= Exercise instructions =
Take the data below and copy exactly the lines starting at the one with "simp [shadowed] at hs" and finishing at the one with "exact ⟨(ctx s).regs, (ctx", both included.
· · · · ·
/-- R84: what a register write leaves. -/
theorem wrP_regs (d : Reg) (v : Word) (p : Bool) (s : State) :
    (∀ r, rawReg (wrP d v p s) r = if r = d ∧ d ≠ 0 then v else rawReg s r) ∧
    (∀ r, regPoison (wrP d v p s) r = if r = d ∧ d ≠ 0 then p else regPoison s r) := by
  by_cases h0 : d = 0
  · subst h0
    constructor <;> intro r <;> simp [show wrP 0#5 v p s = s from rfl]
  · have h0' : (d == 0) = false := by simpa using h0
    unfold wrP
    rw [h0']
    by_cases hs : shadowed s d = true
    · rw [hs]
      have hs' := hs
      simp only [shadowed, Bool.and_eq_true, decide_eq_true_eq] at hs'
      have hd := d.isLt
      obtain ⟨w, fl, hf⟩ := dropShadow_frame d s
      simp only [if_false, Bool.false_eq_true, if_true]
      generalize hu : modM (fun m => { m with events := { m.events with
        shadow := vput (k := 3) m.events.shadow (BitVec.ofNat 3 d.toNat) v,
        shadowPoison := setBit m.events.shadowPoison (d.toNat - 24) p } }) (dropShadow d s) = u
      have hsu : ∀ r, shadowed u r = shadowed s r := by intro r; rw [← hu, hf]; rfl
      have hc : ctx u = ctx s := by rw [← hu, hf]; rfl
      have h1 : u.me.m.events.shadow = vput (k := 3) s.me.m.events.shadow (BitVec.ofNat 3 d.toNat) v := by rw [← hu, hf]; rfl
      have h2 : u.me.m.events.shadowPoison = setBit s.me.m.events.shadowPoison (d.toNat - 24) p := by rw [← hu, hf]; rfl
      constructor <;> intro r
      · unfold rawReg
        rw [hsu, hc, h1]
        by_cases hr : r = d
        · subst hr
          rw [h0', hs, if_neg Bool.false_ne_true, if_pos rfl, if_pos ⟨rfl, h0⟩]
          exact vat_vput_same (k := 3) _ _ _
        · simp only [hr, false_and, if_false]
          split
          · rfl
          · split
            · rename_i h2
              simp only [shadowed, Bool.and_eq_true, decide_eq_true_eq] at h2
              have hrlt := r.isLt
              refine vat_vput_other (k := 3) _ _ _ _ ?_
              intro e
              apply hr
              have := congrArg BitVec.toNat e
              simp only [BitVec.toNat_ofNat] at this
              apply BitVec.eq_of_toNat_eq
              omega
            · rfl
      · unfold regPoison
        rw [hsu, hc, h2]
        by_cases hr : r = d
        · subst hr
          rw [h0', hs, if_neg Bool.false_ne_true, if_pos rfl, if_pos ⟨rfl, h0⟩, setBit_get _ _ _ _ (by omega), if_pos rfl]
        · simp only [hr, false_and, if_false]
          split
          · rfl
          · split
            · rename_i h2
              simp only [shadowed, Bool.and_eq_true, decide_eq_true_eq] at h2
              rw [setBit_get _ _ _ _ (by omega), if_neg]
              intro e
              exact hr (BitVec.eq_of_toNat_eq (by omega))
            · rfl
    · rw [Bool.eq_false_iff.mpr hs]
      obtain ⟨a, ha⟩ := ctx_dropAwaited d s
      obtain ⟨ss, q, fl, hf⟩ := dropAwaited_frame s.cur d s
      have hsh : ∀ r, shadowed (dropAwaited s.cur d s) r = shadowed s r := by intro r; rw [hf]; rfl
      have hev : (dropAwaited s.cur d s).me.m.events = s.me.m.events := by rw [hf]
      constructor <;> intro r
      · simp only [if_false, Bool.false_eq_true]
        unfold rawReg
        rw [shadowed_modCtx, ctx_modCtx, hsh]
        by_cases hr : r = d
        · subst hr
          rw [h0', if_neg Bool.false_ne_true, if_neg hs, if_pos ⟨rfl, h0⟩]
          exact vat_vput_same (k := 5) _ _ _
        · simp only [hr, false_and, if_false]
          split
          · rfl
          · split
            · exact congrArg (fun e => vat (k := 3) e.shadow (BitVec.ofNat 3 r.toNat)) hev
            · rw [ha]; exact vat_vput_other (k := 5) _ _ _ _ (Ne.symm hr)
      · simp only [if_false, Bool.false_eq_true]
        unfold regPoison
        rw [shadowed_modCtx, ctx_modCtx, hsh]
        by_cases hr : r = d
        · subst hr
          rw [h0', if_neg Bool.false_ne_true, if_neg hs, if_pos ⟨rfl, h0⟩, setBit_get _ _ _ _ r.isLt, if_pos rfl]
        · simp only [hr, false_and, if_false]
          split
          · rfl
          · split
            · exact congrArg (fun (e : Events) => e.shadowPoison.getLsbD (r.toNat - 24)) hev
            · rw [setBit_get _ _ _ _ d.isLt, if_neg (fun e => hr (BitVec.eq_of_toNat_eq e.symm)), ha]

/-- An instruction whose result is a register write: its completion, and all that it leaves unchanged. -/
theorem retire_wrP (len : Nat) (d : Reg) (v : Word) (p : Bool) (s : State) :
    ∃ t, retire len (wrP d v p s) = stepStop (ctx s).pc t ∧ WroteMarked len d v p s t := by
  have hpc : (ctx (wrP d v p s)).pc = (ctx s).pc := by
    unfold wrP
    split
    · rfl
    · split
      · obtain ⟨w, fl, hf⟩ := dropShadow_frame d s
        rw [hf]; rfl
      · obtain ⟨a, ha⟩ := ctx_dropAwaited d s
        rw [ctx_modCtx, ha]
  obtain ⟨hraw, hpo⟩ := wrP_regs d v p s
  have hcur : (wrP d v p s).cur = s.cur := wrP_cur d v p s
  refine ⟨modCtx (sequenced len) (wrP d v p s), by unfold retire; rw [hpc], ?_, ?_, ?_, ?_, ?_, ?_⟩
  · constructor
    · obtain ⟨ss, q, sh, sp, sw, fl, h⟩ := wrP_frame d v p s
      have h' : wrP d v p s = _ := h
      rw [h']
      rfl
    · intro st hst
      have h1 : memberCtx (modCtx (sequenced len) (wrP d v p s)).me.m st = memberCtx (wrP d v p s).me.m st :=
        memberCtx_set_other (wrP d v p s).me.m (wrP d v p s).cur st _ (by rw [hcur]; exact hst)
      rw [h1]
      unfold wrP
      split
      · rfl
      · split
        · obtain ⟨w, fl, hf⟩ := dropShadow_frame d s
          rw [hf]; rfl
        · have h2 : ∀ f, memberCtx (modCtx f (dropAwaited s.cur d s)).me.m st = memberCtx (dropAwaited s.cur d s).me.m st := by
            intro f
            have hc : (dropAwaited s.cur d s).cur = s.cur := by
              obtain ⟨_, _, _, h⟩ := dropAwaited_frame s.cur d s
              rw [h]
            exact memberCtx_set_other (dropAwaited s.cur d s).me.m (dropAwaited s.cur d s).cur st _ (by rw [hc]; exact hst)
          rw [h2, memberCtx_dropAwaited d s hst]
  · intro r
    rw [rawReg_modCtx _ _ (sequenced_regs _ _)]
    exact hraw r
  · intro r
    rw [regPoison_modCtx _ _ (sequenced_poison _ _)]
    exact hpo r
  · rw [ctx_modCtx, sequenced_regs, sequenced_poison]
    split
    · rename_i hs
      have h0 : (d == 0) = false := by
        cases hd : d == 0
        · rfl
        · have : d = 0 := by simpa using hd
          subst this
          simp [shadowed] at hs
      unfold wrP
      rw [h0, hs]
      obtain ⟨w, fl, hf⟩ := dropShadow_frame d s
      rw [hf]
      exact ⟨rfl, rfl⟩
    · rename_i hs
      unfold wrP
      rw [if_neg hs]
      split
      · rfl
      · obtain ⟨ss, q, fl, hf⟩ := dropAwaited_frame s.cur d s
        rw [hf]
        rfl
  · rw [ctx_modCtx]
    have : ∃ r q a, ctx (wrP d v p s) = { ctx s with regs := r, poison := q, await := a } := by
      unfold wrP
      split
      · exact ⟨_, _, _, rfl⟩
      · split
        · obtain ⟨w, fl, hf⟩ := dropShadow_frame d s
          exact ⟨(ctx s).regs, (ctx s).poison, (ctx s).await, by rw [hf]; rfl⟩
        · obtain ⟨a, ha⟩ := ctx_dropAwaited d s
          exact ⟨_, _, a, by rw [ctx_modCtx, ha]⟩
    obtain ⟨r, q, a, h⟩ := this
    rw [h, sequenced_of_regs]
  · intro hclear
    have : wrP d v p s = s ∨ (∃ f, wrP d v p s = modM f s ∧ (∀ m, (f m).iq = m.iq) ∧ (∀ m, (f m).streams = m.streams) ∧
          ∀ m, (f m).events.shadowAwait = m.events.shadowAwait) ∨
        (∃ f, wrP d v p s = modCtx f s ∧ ∀ c, (f c).await = c.await) := by
      unfold wrP
      by_cases h0 : (d == 0) = true
      · rw [if_pos h0]; exact .inl rfl
      · rw [if_neg h0]
        unfold awaited at hclear
        rw [if_neg h0] at hclear
        by_cases hs : shadowed s d = true
        · rw [if_pos hs] at hclear ⊢
          rw [dropShadow_clear hclear]
          exact .inr (.inl ⟨_, rfl, fun _ => rfl, fun _ => rfl, fun _ => rfl⟩)
        · rw [if_neg hs] at hclear ⊢
          rw [dropAwaited_clear hclear]
          exact .inr (.inr ⟨_, rfl, fun _ => rfl⟩)
    rw [ctx_modCtx, sequenced_await]
    rcases this with h | ⟨f, h, hf, hg, he⟩ | ⟨f, h, hf⟩
    · rw [h]; exact ⟨rfl, rfl, rfl, rfl⟩
    · rw [h]
      refine ⟨hf s.me.m, rfl, ?_, he s.me.m⟩
      have : ctx (modM f s) = ctx s := congrArg (fun ss => vat (k := 2) ss (streamIdx s.cur)) (hg s.me.m)
      rw [this]
    · rw [h]
      refine ⟨rfl, rfl, ?_, rfl⟩
      rw [ctx_modCtx]
      exact hf (ctx s)

theorem retire_wr (len : Nat) (d : Reg) (v : Word) (s : State) :
    ∃ t, retire len (wr d v s) = stepStop (ctx s).pc t ∧ WroteReg len d v s t := retire_wrP len d v false s

end Sys2Proof.Machine
end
· · · · ·
= Answer box =
          simp [shadowed] at hs
      unfold wrP
      rw [h0, hs]
      obtain ⟨w, fl, hf⟩ := dropShadow_frame d s
      rw [hf]
      exact ⟨rfl, rfl⟩
    · rename_i hs
      unfold wrP
      rw [if_neg hs]
      split
      · rfl
      · obtain ⟨ss, q, fl, hf⟩ := dropAwaited_frame s.cur d s
        rw [hf]
        rfl
  · rw [ctx_modCtx]
    have : ∃ r q a, ctx (wrP d v p s) = { ctx s with regs := r, poison := q, await := a } := by
      unfold wrP
      split
      · exact ⟨_, _, _, rfl⟩
      · split
        · obtain ⟨w, fl, hf⟩ := dropShadow_frame d s
          exact ⟨(ctx s).regs, (ctx s).poison, (ctx s).await, by rw [hf]; rfl⟩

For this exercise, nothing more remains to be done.